Tuesday, June 10, 2008

Pitchfork Forkcast: Harvey Milk's "Death Goes To The Winner!"

huge thanks to Grayson Currin and Mark Richardson for the support!



New Music: Harvey Milk: "Death Goes to the Winner" [MP3/Stream]




If anything has remained constant for Athens, Ga.'s Harvey Milk over the past 16 years (eight of which constituted a hiatus), it's that Harvey Milk's fucked with everything, mostly for better. The "experimental metal band" with the tools and the audacity to outstrip, I think, most others, the Milk covered Leonard Cohen on their second record, devoted an entire performance to the catalogue of Hank Williams, and released a record that sounded aggressively like modern radio rock in 1997. Their records have offered noise and acoustics, whiplash and lullabies. Some bands treat rules and expectations like anchors. Harvey Milk treats them like punchlines.
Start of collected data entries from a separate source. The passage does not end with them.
/-- End a survey command whose last string has taken its state (R608). -/
def State.surveyCmdEnd (s : State) (c : SurveyCmd) : State :=
  let named := c.codes.filter (fun v => decide (v ≠ 0xFFFF))
  let detail := c.codes.flatMap (le 2)
  if named.all (fun v => decide (v = 0)) then s.cmdTo c.cmd .done .ok 2 []
  else if named.any (fun v => decide (v = 0)) then s.cmdTo c.cmd .done .partially 2 detail
  else s.cmdFail c.cmd .failedFault 2 []

/-- A string of a survey command has taken its state: `code` is 0 for OPEN, else FAILED_FAULT. -/
def State.surveyCode (s : State) (k : Nat) (cmd : Word) (code : Nat) : State :=
  match s.mode.surveyCmds.find? (fun c => decide (c.cmd = cmd)) with
  | none => s
  | some c =>
    let c1 := { c with codes := setCode c.codes k code }
    let live := s.strings.any (fun j => match (s.str j).survey with
      | some v => decide (v.cmd = cmd)
      | none => false)
    if live then
      { s with mode.surveyCmds := s.mode.surveyCmds.map (fun d => if d.cmd = cmd then c1 else d) }
    else
      { s with mode.surveyCmds := s.mode.surveyCmds.filter (fun d => decide (d.cmd ≠ cmd)) }.surveyCmdEnd c1

/-- A wear-record copy of the string's front ends is still to be committed (R558). -/
def State.commitsOf (s : State) (k : Nat) : Bool :=
  s.jnl.feCommits.any (fun c => decide (strOfPort c.1 = k))

/-- Take the outcome of a string survey: the new state, and the command's code. An auxiliary contact found closed
latches SF-09 again (R321). -/
def State.surveyTake (s : State) (k : Nat) (v : SurveySt) (r : SState × Byte) : State :=
  let s1 := s.modStr k (fun x => { x with survey := none })
  let s2 := if s1.auxClosed k then
      { s1 with prot.str := tmod s1.prot.str k (fun x => { x with tripStage := withoutBit x.tripStage 8 }) }.tripStart k 9 k 0
    else s1
  let s3 :=
    if (s2.pst k).latched ≠ 0 then
      (if (s2.str k).state = .isolated ∧ (s2.str k).cause = 0x08 then s2
       else s2.setStr k .isolated 0x08 (s2.pst k).firstOut false)
    else if (s2.str k).state = r.1 ∧ (s2.str k).cause = r.2 then s2
    else s2.setStr k r.1 r.2 0 false
  s3.surveyCode k v.cmd (if (s3.str k).state = .opened then 0 else 0x0202)

/-- STRING_SURVEY_END (R79): the outcome is settled, or a latch stops the survey. A readmission that succeeds first records
the identities and rewrites the front-end copies (R558); the string becomes OPEN once these are done, and a rewriting not
done after 6 s is a check unfinished (log 179). -/
def execStringSurveyEnd (p : Pulse) (str : StrIx) (s : State) : Host.Outcome State Fault Refusal :=
  let s0 := s.atP p.val
  let k := str.val
  ok (match (s0.str k).survey with
    | none => s0
    | some v =>
      if s0.mode.mode = .survey then s0
      else if s0.surveyOver k v true ∨ (s0.pst k).latched ≠ 0 then
        let r := s0.surveyResult k v true
        let renew := s0.mode.surveyCmds.any (fun c => decide (c.cmd = v.cmd) && c.renew)
        if r.1 = .opened ∧ (s0.pst k).latched = 0 then
          if renew ∧ !v.rewrite ∧ s0.leads then
            let s1 := s0.recordIdentities k true
            let s2 := s1.modStr k (fun x => { x with survey := some { v with rewrite := true } })
            match s2.wearNewest with
            | some w => s2.wearToFe { w with port := s2.jnl.ident } (s2.fittedOf k) 1
            | none => (s2.wiresClear k).surveyTake k v r
          else if renew ∧ s0.commitsOf k then
            (if v.from_ + 6000 ≤ s0.now then s0.surveyTake k v (.unsurveyed, 0x0A) else s0)
          else ((s0.recordIdentities k renew).wiresClear k).surveyTake k v r
        else s0.surveyTake k v r
      else s0)

/-! ### Entry to Idle -/

/-- A string is CONNECTING, CLOSED or HELD. -/
def State.anyLive (s : State) : Bool :=
  s.strings.any (fun k => decide ((s.str k).state ∈ [SState.connecting, .closed, .held]))

/-- IDLE_ENTRY (R71, Table 3-7): Serve ends once no string is connected and Idle is the target, or once no string is
available. -/
def State.idleEntry (s : State) : State :=
  if s.mode.mode = .serve ∧ !s.anyLive then
    if s.mode.target = some .idle then
      let id := s.mode.targetCmd
      let s1 := s.setMode .idle (if s.mode.targetHoldup then 0x06 else 0x01) id
      if id = 0 then s1 else s1.cmdTo id .done .ok 2 []
    else if s.strings.any (fun k => decide ((s.str k).state = .opened)) then s
    else s.setMode .idle 0x04 0
  else s

/-- Target Idle in Serve (R71): connects abort, every closed string is ordered open. -/
def State.targetIdle (s : State) (cmd : Word) (holdup : Bool) : State :=
  let s1 := { s with mode.target := some .idle, mode.targetCmd := cmd, mode.targetHoldup := holdup }
  let s2 := s1.abortConnects s1.strings
  s2.strings.foldl (fun u k => u.orderOpen k .command (s.now + 100 * s.mode.cfg.openWait)) s2

/-! ### Mode requests (R70, R71, R86) -/

/-- The checks of `MODE_REQUEST`: the body, the pending target, the mode's own conditions. -/
def requestChecks (st : State → Bool) (s : State) (e : LedgerEntry) : Checks :=
  { format := decide (e.body.length = 4) && decide (rdU e.body 1 3 = 0),
    state := st s,
    busy := s.mode.target.isNone,
    range := decide (3 ≤ rdU e.body 0 1) && decide (rdU e.body 0 1 ≤ 6) }

/-- MODE_REQUEST_IDLE (R71): every `MODE_REQUEST` for a mode other than Serve, Rest and Maintain. -/
def execModeRequestIdle (id : Word) (s : State) : Host.Outcome State Fault Refusal :=
  let m := rdU (s.bodyOf id) 0 1
  ok (if m = 4 ∨ m = 5 ∨ m = 6 then s
    else
      s.evaluate id 0x0301 (if s.mode.mode = .maintain then 1 else 2) (requestChecks (fun _ => true)) noStr
        (fun s' e =>
          match s'.mode.mode with
          | .serve => ((s'.cmdStep e.id 1).targetIdle e.id false).idleEntry
          | .rest =>
            { s'.cmdStep e.id 1 with
              mode.target := some .idle, mode.targetCmd := e.id, mode.leavingRest := true }
          | _ => (s'.setMode .idle 0x01 e.id).cmdDone e.id))

/-- MODE_REQUEST_SERVE (R70). -/
def execModeRequestServe (id : Word) (s : State) : Host.Outcome State Fault Refusal :=
  ok (if rdU (s.bodyOf id) 0 1 ≠ 4 then s
    else
      s.evaluate id 0x0301 1
        (requestChecks (fun s' => s'.serveReady && s'.strings.any (fun k => decide ((s'.str k).state = .opened))))
        noStr (fun s' e => (s'.setMode .serve 0x01 e.id).cmdDone e.id))

/-- MODE_REQUEST_REST (Table 3-7). -/
def execModeRequestRest (id : Word) (s : State) : Host.Outcome State Fault Refusal :=
  ok (if rdU (s.bodyOf id) 0 1 ≠ 5 then s
    else s.evaluate id 0x0301 1 (requestChecks (fun _ => true)) noStr
      (fun s' e => (s'.setMode .rest 0x01 e.id).cmdDone e.id))

/-- MODE_REQUEST_MAINTAIN (Table 3-7): not by a member of a synchronised pair. -/
def execModeRequestMaintain (id : Word) (s : State) : Host.Outcome State Fault Refusal :=
  ok (if rdU (s.bodyOf id) 0 1 ≠ 6 then s
    else s.evaluate id 0x0301 1 (requestChecks (fun s' => !s'.inPair)) noStr
      (fun s' e => (s'.setMode .maintain 0x01 e.id).cmdDone e.id))

/-- OPEN_WAIT_EXPIRY (R71): the deadline of a commanded opening has come. -/
def execOpenWaitExpiry (str : StrIx) (s : State) : Host.Outcome State Fault Refusal :=
  let s0 := s.atP 0
  ok (match (s0.str str.val).opening with
    | some (_, d) => if d ≤ s0.now then (s0.openNow str.val).idleEntry else s0
    | none => s0)

/-! ### Safe reset and restarts (R75, R86) -/

/-- The role that may reset a Safe cause (Table 3-8). -/
def safeRole (cause : Byte) : Role :=
  if cause = 0x01 ∨ cause = 0x02 then .installer else if cause = 0x06 then .maker else .operator

/-- Every diagnostic of Table 11-6 has passed throughout the last 10 s (Table 3-8): none stands failed, none failed in that
time, and Markhor has run that long (R75). -/
def State.diagsClean (s : State) : Bool :=
  decide (s.prot.diag = 0) && decide (s.prot.startTick + 10000 ≤ s.time.ticks) &&
    (match s.prot.diagLast with
     | none => true
     | some f => decide (f + 10000 ≤ s.now))

/-- The latched Safe cause is cleared (Table 3-8, R75). -/
def State.safeCleared (s : State) : Bool :=
  if s.mode.safeCause = 0x02 then s.diagsClean
  else if s.mode.safeCause = 0x03 then decide (s.grz.tj < 10000)
  else if s.mode.safeCause = 0x06 then !s.acc.debugOpen
  else true

/-- MODE_SAFE_RESET (R75): the latch is cleared and journaled, and the module restarts with cause 0x05. The spec names no
instant for the restart: DESIGN CHOICE, pulse 999 of the effective frame, as R86 has it for `MODE_RESTART` (log 177). -/
def execModeSafeReset (id : Word) (s : State) : Host.Outcome State Fault Refusal :=
  ok (s.evaluate id 0x0303 1
    (fun s' e =>
      { format := decide (e.body = []), role := roleAtLeast e.role (safeRole s'.mode.safeCause),
        state := s'.safeCleared }) noStr
    (fun s' e =>
      let s1 := s'.ev 0x0B02 ([0xFF, s'.jnl.safeLatch, 4] ++ le 4 e.id.toNat ++ le 1 e.role.code)
      { s1.cmdDone e.id with jnl.safeLatch := 0, mode.restart := some 0x05 }))

/-- MODE_RESTART (R86): in a pair the standby restarts; in the Load hold and in Maintain the module itself. -/
def execModeRestart (id : Word) (s : State) : Host.Outcome State Fault Refusal :=
  ok (s.evaluate id 0x0304 1 (fun _ e => { format := decide (e.body = []) }) noStr
    (fun s' e =>
      let s1 := s'.cmdDone e.id
      if s1.pair.state = some .active then s1 else { s1 with mode.restart := some 0x08 }))

/-- RESTART_AT_PULSE_999 (R86, R75): a module due to restart restarts at pulse 999. -/
def execRestartAtPulse999 (s : State) : Host.Outcome State Fault Refusal :=
  let s0 := s.atP 999
  ok (match s0.mode.restart with
    | some c => s0.restart c
    | none => s0)

/-! ### String commands -/

/-- The body of a string command with two reserved bytes. -/
def maskBody (e : LedgerEntry) : Bool := decide (e.body.length = 4) && decide (rdU e.body 2 2 = 0)

/-- The body of `MODE_STRING_ENABLE`. -/
def enableBody (e : LedgerEntry) : Bool := decide (e.body.length = 4) && decide (rdU e.body 3 1 = 0)

/-- `MODE_STRING_ENABLE` is accepted in any string state but SERVICE. -/
def notService (s : State) (_ : LedgerEntry) (k : Nat) : Option Status :=
  if (s.str k).state = .service then some .refusedState else none

/-- MODE_STRING_ENABLE_ON (R78): enable bits set, retry counts and cause 0x09 cleared. -/
def execModeStringEnableOn (id : Word) (s : State) : Host.Outcome State Fault Refusal :=
  ok (if rdU (s.bodyOf id) 2 1 ≠ 1 then s
    else s.evaluateStrings id 0x0305 1 (fun _ e => { format := enableBody e }) notService
      (fun s' e ks refused =>
        let s1 := { s' with
          mode.enabled := ks.foldl withBit s'.mode.enabled,
          mode.str := tmodAll s'.mode.str ks (fun _ x =>
            { x with retry := 0, cause := if x.state = SState.opened ∧ x.cause = 0x09 then 0 else x.cause }) }
        s1.cmdEndStrings e.id e.mask refused))

/-- MODE_STRING_ENABLE_OFF (Table 3-9 rows 5 and 8): connects abort, closed strings are ordered open. A body whose
enable byte is neither 0 nor 1 is refused. -/
def execModeStringEnableOff (id : Word) (s : State) : Host.Outcome State Fault Refusal :=
  ok (if rdU (s.bodyOf id) 2 1 = 1 then s
    else s.evaluateStrings id 0x0305 1
      (fun _ e => { format := enableBody e, range := decide (rdU e.body 2 1 ≤ 1) }) notService
      (fun s' e ks refused =>
        let s1 := { s' with mode.enabled := ks.foldl withoutBit s'.mode.enabled }
        let s2 := s1.abortConnects ks
        let s3 := ks.foldl (fun u k => u.orderOpen k .command (s'.now + 100 * s'.mode.cfg.openWait)) s2
        (s3.cmdEndStrings e.id e.mask refused).idleEntry))

/-- MODE_STRING_SERVICE (Table 3-9 row 10). -/
def execModeStringService (id : Word) (s : State) : Host.Outcome State Fault Refusal :=
  ok (s.evaluateStrings id 0x0306 1 (fun _ e => { format := maskBody e })
    (fun s' _ k => if (s'.str k).state ∈ [SState.opened, .unsurveyed, .isolated] then none else some .refusedState)
    (fun s' e ks refused =>
      (ks.foldl (fun u k => u.setStr k .service 0x0C 0 false) s').cmdEndStrings e.id e.mask refused))

/-- The judgement of latches before a string survey (R309, R311): the role, then the causes; one survey at a time. -/
def State.latchJudge (s : State) (e : LedgerEntry) (k : Nat) : Option Status :=
  if (s.str k).survey.isSome then some .refusedBusy
  else if s.latchedUnion k = 0 then none
  else if !s.resetRole k e.role then some .refusedRole
  else if !s.resetCleared k then some .refusedState
  else none

/-- Clear the Herd state of a string (R251). -/
def State.herdClear (s : State) (k : Nat) (cmd : Word) : State :=
  let level (u : State) (g f : Nat) : State :=
    let l := ((tget s.herdTab g).lvl[f - 1]?).getD .none
    u.evIf (decide (l ≠ .none)) 0x0901 (le 2 g ++ le 1 f ++ le 1 (if l = .suspect then 2 else 1) ++ [0] ++ leI 2 (-32768) ++ leI 4 0)
  let s0 := (s.cellsOf k).foldl (fun u g => (upFrom 1 5).foldl (fun v f => level v g f) u) s
  let s1 := (s0.ev 0x0905 (le 1 k ++ le 2 (s.cellsOf k).length ++ le 4 cmd.toNat)).evIf
    (decide ((tget s.herd.str k).actions ≠ 0)) 0x0902 (le 1 k ++ [0] ++ le 2 0xFFFF ++ [0])
  let gone (g : Nat) : Bool := decide (g / 512 = k)
  let bad : BitVec 32 := s1.jnl.herdBad &&& ~~~((3 : BitVec 32) <<< (2 * k))
  ({ s1 with
    herdTab := s1.herdTab.filter (fun e => !gone e.1),
    jnl.herd := s1.jnl.herd.filter (fun e => !gone e.1), jnl.herdBad := bad,
    herd.str := tmod s1.herd.str k (fun h =>
      { h with actions := 0, actionsOld := 0, actFrame := none, nmin0 := 0, nmina := 0, epStart := 0, epWin := 0,
               eligPrev := false, eligNow := false }) } : State).clearAlarm k 15 false

/-- Start the string surveys of a command (R608): step 1, one survey per string, the codes so far. -/
def State.surveysStart (s : State) (e : LedgerEntry) (renew : Bool) (ks : List Nat) (refused : List (Nat × Status)) :
    State :=
  let s1 := s.cmdStep e.id 1
  let s2 := ks.foldl (fun u k => ((u.clearLatches k e.id e.role).surveyStart k e.id)) s1
  let codes := (upFrom 0 16).map (fun k =>
    if !has e.mask k then 0xFFFF
    else match refused.find? (fun r => decide (r.1 = k)) with
      | some r => r.2.code
      | none => 0)
  { s2 with mode.surveyCmds := s2.mode.surveyCmds ++ [{ cmd := e.id, renew := renew, codes := codes }] }

/-- MODE_STRING_READMIT (R79, R309, R251). -/
def execModeStringReadmit (id : Word) (s : State) : Host.Outcome State Fault Refusal :=
  ok (s.evaluateStrings id 0x0307 2 (fun _ e => { format := maskBody e })
    (fun s' e k =>
      if (s'.str k).state ∈ [SState.service, .unsurveyed] then s'.latchJudge e k else some .refusedState)
    (fun s' e ks refused =>
      (ks.foldl (fun u k => u.herdClear k e.id) s').surveysStart e true ks refused))

/-- MODE_STRING_RESET (R311). -/
def execModeStringReset (id : Word) (s : State) : Host.Outcome State Fault Refusal :=
  ok (s.evaluateStrings id 0x0308 2 (fun _ e => { format := maskBody e })
    (fun s' e k =>
      if (s'.str k).state ∉ [SState.isolated] then some .refusedState else s'.latchJudge e k)
    (fun s' e ks refused => s'.surveysStart e false ks refused))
That said, "Death Goes to the Winner" -- the insurgent opening gambit on the band's fifth and arguably best album, Life…The Best Game in Town -- holds nothing sacred. Or at least it mangles about five things you may hold very close: Santa Claus, the guitar solo, the Velvet Underground, Paul McCartney, and winning. Over slow, interweaving, clean electric guitars, Creston Spiers sets a Christmas scene, mixing sinister and sweet as he sings, "I am Santa Claus." When the track finally reels forward 100 seconds in, Harvey Milk barely look back. The drums, bass, and guitars lock and batter. Spiers barks black air. Downshifting in its own sludge, the band churns forward, Spiers delivering the record and track title as dual mantras: "Life is the best game in town/ Death goes to the winner." The guitar solo that follows, then, is the sound of an orthodox solo choking to death, all tone and rhythm wheezing into shrieks of feedback and swells of noise above a break-back, diabolical clatter. When Spiers returns, he kills your idols, rewriting VU's "Waiting for My Man" and biting the Beatles' "A Day in the Life": "Woke up/ Got out of bed/ Put a pistol to my head." One piano chord, and out. I’m pretty sure it's a declaration: Harvey Milk wins.